- Developer: Activision
- Publisher: Activision
- Designer: David Crane
- Platform: Commodore 64
- Release: NA: 1986;
- Genre: Action role-playing
- Mode: Single-player

= Transformers: The Battle to Save the Earth =

1986 video game

The Transformers The Computer Game Vol. 1: Battle to Save the Earth is an action role-playing game released by Activision in 1986, based on the popular Transformers animated series. The game was released for the Commodore 64 in Datasette and floppy disk formats. It was the first Transformers game by Activision, which subsequently published more games for the franchise over two decades later.

==Gameplay==
Players are shown a map with nine key sites that the Decepticons plan to attack. The objective is to move an Autobot to a location to do battle with invading Decepticon forces.

Once the Autobot reaches the location, the player switches to first-person view to shoot down the Decepticons and prevent them from stealing valuable resources and building their ultimate weapon. In the middle of the game, the Decepticons steal a mechanical Tyrannosaurus from Dinosaur Park, using a nuclear rod they stole from the nuclear power plant cooling tower, and send it towards the shuttle base. The player must attempt to prevent the dinosaur robot from destroying the Space Shuttle in the complex. After destroying the Space Shuttle, the Decepticons attempt to steal the cosmic dust that is left behind, as well as a laser from a research facility. The Decepticons then move onto the zoo to use the enhanced laser on the hippo exhibit to make it into a giant hippo, and it is sent to the pipe junction. Once the hippo arrives at the pipe junction it destroys it, and the game ends.
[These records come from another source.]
/-- The entry that each partition would issue. -/
def candidates (s : State) : List (Nat × Option Nat) :=
  (partsOf s).filterMap fun p =>
    oldest ((List.range s.gangs.length).flatMap fun i =>
      let g := nth s.gangs i
      if g.core = p.1 ∧ g.part = p.2 then readyOf s i else [])

/-! ### Asynchronous causes at their boundary (R185) -/

/-- Whether the first asynchronous cause of a gang is due at fragment `e`: at the oldest live one where `TRAPV` is 0, else
at one that is ready. In handler state it waits; and so it does while its gang is stopped or halted, until that is resumed (DESIGN
CHOICE, log entry 97: R185 and R237 do not speak of such a gang). -/
def asyncDue (g : Gang) (e : Nat) : Bool :=
  !g.async.isEmpty && !g.handler && g.status == .running &&
    (if g.csr.trapv = 0 then oldestLive g == some e else fragReady g e)

/-- Whether it is delivered at fragment `e` now: at once where `TRAPV` is 0, else where the issue choice falls on it. -/
def asyncReady (s : State) (i e : Nat) : Bool :=
  asyncDue (nth s.gangs i) e && ((nth s.gangs i).csr.trapv == 0 || (candidates s).contains (i, some e))

/-- The first asynchronous cause of gang `i` is delivered at fragment `e`'s boundary: each that has arisen has a delivery of its own, the
oldest first (DESIGN CHOICE, log entry 97: R237 does not speak of several). -/
def deliverAsync (s : State) (i e : Nat) : State :=
  let g := nth s.gangs i
  let pc := nextGroup g e
  match g.async with
  | [] => s
  | c :: rest =>
    trapInto (modGang s i fun x => { x with async := rest }) i (some e) pc (groupSizeAt s g pc)
      { mkTrap c.cause c.addr c.data with clk := some c.clk } true

/-- `ASYNC_TRAP_DELIVERY` (R185, R348): the gang's first asynchronous cause is delivered at fragment `e`'s boundary. -/
def execAsyncTrapDelivery (g e : Nat) (s : State) : Host.Outcome State Fault Refusal :=
  match s.gangs[g]? with
  | none => .fault .noSuchStep
  | some x => if x.async.isEmpty then .fault .noSuchStep else if asyncReady s g e then .next (deliverAsync s g e) else .next s

/-! ### Barriers (R179 to R181) -/

/-- Whether fragment `f` of gang `h` is parked on a complete phase of network `net`. -/
def phaseReady (s : State) (h net : Nat) (f : Frag) : Bool :=
  f.live && (match f.park with
    | some (.barrier n k) => n == net && phaseDone s h n k
    | _ => false)

/-- Gang `h` after a phase of gang `x`'s instance on network `net` has completed. -/
def passPhase (s : State) (x : Gang) (net h : Nat) : Gang :=
  let y := nth s.gangs h
  let pass (e : Nat) : Frag :=
    if phaseReady s h net (nth y.frags e) then { (nth y.frags e).woken s.seq (outstanding y e) with acq := s.seq } else nth y.frags e
  if isMember net x y then { y with frags := (List.range y.frags.length).map pass } else y

/-- `BARRIER_PHASE_COMPLETE` (R179): the fragments that wait for a complete phase of gang `g`'s instance on network `net`
become ready, with an acquire (R181). -/
def execBarrierPhaseComplete (g net : Nat) (s : State) : Host.Outcome State Fault Refusal :=
  match s.gangs[g]? with
  | none => .fault .noSuchStep
  | some x =>
    let s1 := (x :: s.gangs.filter (isMember net x)).foldl (fun t y => acquireOn t y.core) s
    .next { s1 with gangs := (List.range s.gangs.length).map (passPhase s x net) }

/-! ### Fault records (R349, R350, R363) -/

/-- The 64 bytes of a record (R349). -/
def recordBytes (r : FaultRec) : List Byte :=
  [BitVec.ofNat 8 r.kind, BitVec.ofNat 8 r.cause, BitVec.ofNat 8 r.flags, BitVec.ofNat 8 r.lane] ++ leBytes 4 r.ctx ++
    leBytes 8 r.who.toNat ++ leBytes 8 r.pc.toNat ++ leBytes 8 r.addr.toNat ++ leBytes 8 r.data.toNat ++
    leBytes 8 r.clk.toNat ++ leBytes 8 r.aux.toNat ++ List.replicate 8 0

/-- `FAULT_RECORD_POST` (R363): the next record of context `c` is posted, `FQTAIL` advances, and the host is told where it
serves the record. -/
def execFaultRecordPost (c : Nat) (s : State) : Host.Outcome State Fault Refusal :=
  if (ctxIndex s c).isNone then .fault .noSuchStep
  else
    let x := ctxOf s c
    if !recordReady s x then .next s
    else
      let r := nth x.faults x.posted
      let s1 := devWrite s (x.fqbase + 64 * (x.posted % x.fqsize)) (recordBytes r)
      let s2 := modCtx s1 c fun x => { x with posted := x.posted + 1 }
      .next (if r.host then
          { s2 with msix := s2.msix ++ [(if s.hsem.owner = 2 then 1 else 0, c % 64)] }
        else s2)

end Sys2Proof.Machine
end

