/-! ### Attention and catalogue words -/

/-- R199, R316 to R318: `KLD`, `VLD` and `QROT` write each active lane's rotated or plain element pair, rounded once,
and +0 where its token is masked, told in `p1`; absent bytes are told in `p7`; no other register or predicate changes. A
rope table must be aligned and its upper bits zero; an element index past the row, and a rope position or frequency past
the table, raise their causes for the lowest such lane; a descriptor out of reach masks every lane. The model’s choice,
and not the rules’: a descriptor behind a lost package masks every lane with p7 set (log entry 38), and the lowest
active lane has the causes of descriptor and rope table (log entry 70). -/
def Obligations.RotaryWords : Prop :=
  (∀ (m : Mods) (d a : BitVec 7) (b : BitVec 6) (s : State), GangRuns s →
    let ps := activeLanes s m
    let base := rdG s b.toNat
    let lowest := ps.headD 0
    let spans := d.toNat + 2 ≤ footprint s ∧ a.toNat + 2 ≤ footprint s
    let table (g : Nat) : Rope :=
      { base := rdG s g, npos := (rdG s (g + 1)).toNat % 2 ^ 32, nfreq := (rdG s (g + 1)).toNat / 2 ^ 32 % 2 ^ 16 }
    let good (g : Nat) : Prop := (rdG s g).toNat % 8 = 0 ∧ (rdG s (g + 1)).toNat < 2 ^ 48
    let badRope (i : Instr) (g : Nat) : Prop :=
      ((rdG s g).toNat % 8 ≠ 0 → Raises i s (dataTrap lowest (rdG s g) 0)) ∧
        ((rdG s g).toNat % 8 = 0 → 2 ^ 48 ≤ (rdG s (g + 1)).toNat → Raises i s (dataTrap lowest (rdG s g) 1))
    let looks (i : Instr) (vals : Bool) (rope : Option Rope) : Prop :=
      (∀ pkg, (∀ lost k, readSeq s lowest base lost k = lost pkg) →
        RotaryEnds i s s d.toNat true 0 none
          (ps.map fun l => { lane := l, masked := true, down := some pkg, row := none, p := 0, f := 0 }) [] []) ∧
      ∀ y w xs u, (∀ lost k, readSeq s lowest base lost k = k y w) →
        (∀ k, lookLanes s vals y a.toNat w ps [] k = k xs u) → RotaryRuns i s u d.toNat (some y) rope xs
    (¬ (spans ∧ b.toNat + 3 ≤ 64) → Raises (.kld m d a b) s (illop s)) ∧
    (¬ spans → Raises (.vld m d a b) s (illop s)) ∧
    (¬ (spans ∧ b.toNat + 2 ≤ 64) → Raises (.qrot m d a b) s (illop s)) ∧
    (spans → b.toNat + 3 ≤ 64 →
      (ps = [] → good (b.toNat + 1) → Passes (.kld m d a b) s) ∧
      (ps ≠ [] → base.toNat % 64 ≠ 0 → Raises (.kld m d a b) s (dataTrap lowest base 0)) ∧
      (ps = [] ∨ base.toNat % 64 = 0 → badRope (.kld m d a b) (b.toNat + 1)) ∧
      (ps ≠ [] → base.toNat % 64 = 0 → good (b.toNat + 1) → looks (.kld m d a b) false (some (table (b.toNat + 1))))) ∧
    (spans →
      (ps = [] → Passes (.vld m d a b) s) ∧
      (ps ≠ [] → base.toNat % 64 ≠ 0 → Raises (.vld m d a b) s (dataTrap lowest base 0)) ∧
      (ps ≠ [] → base.toNat % 64 = 0 → looks (.vld m d a b) true none)) ∧
    (spans → b.toNat + 2 ≤ 64 →
      badRope (.qrot m d a b) b.toNat ∧
      (ps = [] → good b.toNat → Passes (.qrot m d a b) s) ∧
      (ps ≠ [] → good b.toNat → RotaryRuns (.qrot m d a b) s s d.toNat none (some (table b.toNat))
        (ps.map fun l => { lane := l, masked := false, down := none, row := none, p := (rdV s a.toNat l).toNat
                           f := (rdV s (a.toNat + 1) l).toNat })))) ∧
  (∀ s d kfmt rope (x : RotLane) bs, x.masked = true → rotVals s d kfmt rope x bs = (0, 0)) ∧
  (∀ x y c w : FVal, rotate x y c w =
    (BitVec.ofNat 32 (roundF fp32 .rne false false ((x.mul c).add .rne (y.mul w).neg)),
      BitVec.ofNat 32 (roundF fp32 .rne false false ((x.mul w).add .rne (y.mul c))))) ∧
  ∀ (r : Rope) xs t, ropeTrap r xs = some t →
    ∃ x ∈ xs, x.masked = false ∧ (r.npos ≤ x.p ∨ r.nfreq ≤ x.f) ∧ t.cause = 0x0F ∧ t.lane = x.lane ∧
      t.addr = r.base + BitVec.ofNat 64 (8 * (x.p * r.nfreq + x.f)) ∧ t.data = BitVec.ofNat 64 (x.p + 2 ^ 32 * x.f)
Points are accumulated by the Autobots by destroying the Decepticons as they attempt to steal resources, while Decepticons gain points for successfully stealing resources. Whichever side, Autobots or Decepticons, have the highest resource points at the end of the game, wins. A medal is awarded to the player depending on their performance.

==Characters==
There are a total of eight Autobot characters to control; each with a designated number as shown on the game's map screen, including Bumblebee, Cliffjumper and Blurr. Rodimus and Hot Rod appear in the game as separate characters, despite the fact that they are the same character.

==Versions==
The game was released in two versions; floppy disk and cassette.

The floppy disk version features an introductory sequence describing the back story of the Transformers with sampled speech narration and loads the "transformation" animations from disk in game.

The cassette version however omits the introductory sequence and gives the player the option to choose which of the Transformer characters' animations should be shown during gameplay - the transformation sequence for this character alone will be shown and all other characters' map screen icons merely change colour to indicate robot or vehicle mode. The cassette version also crashes when the player reaches a certain point in the game (the "Pipeline Junction") meaning that the game is not completable on this format.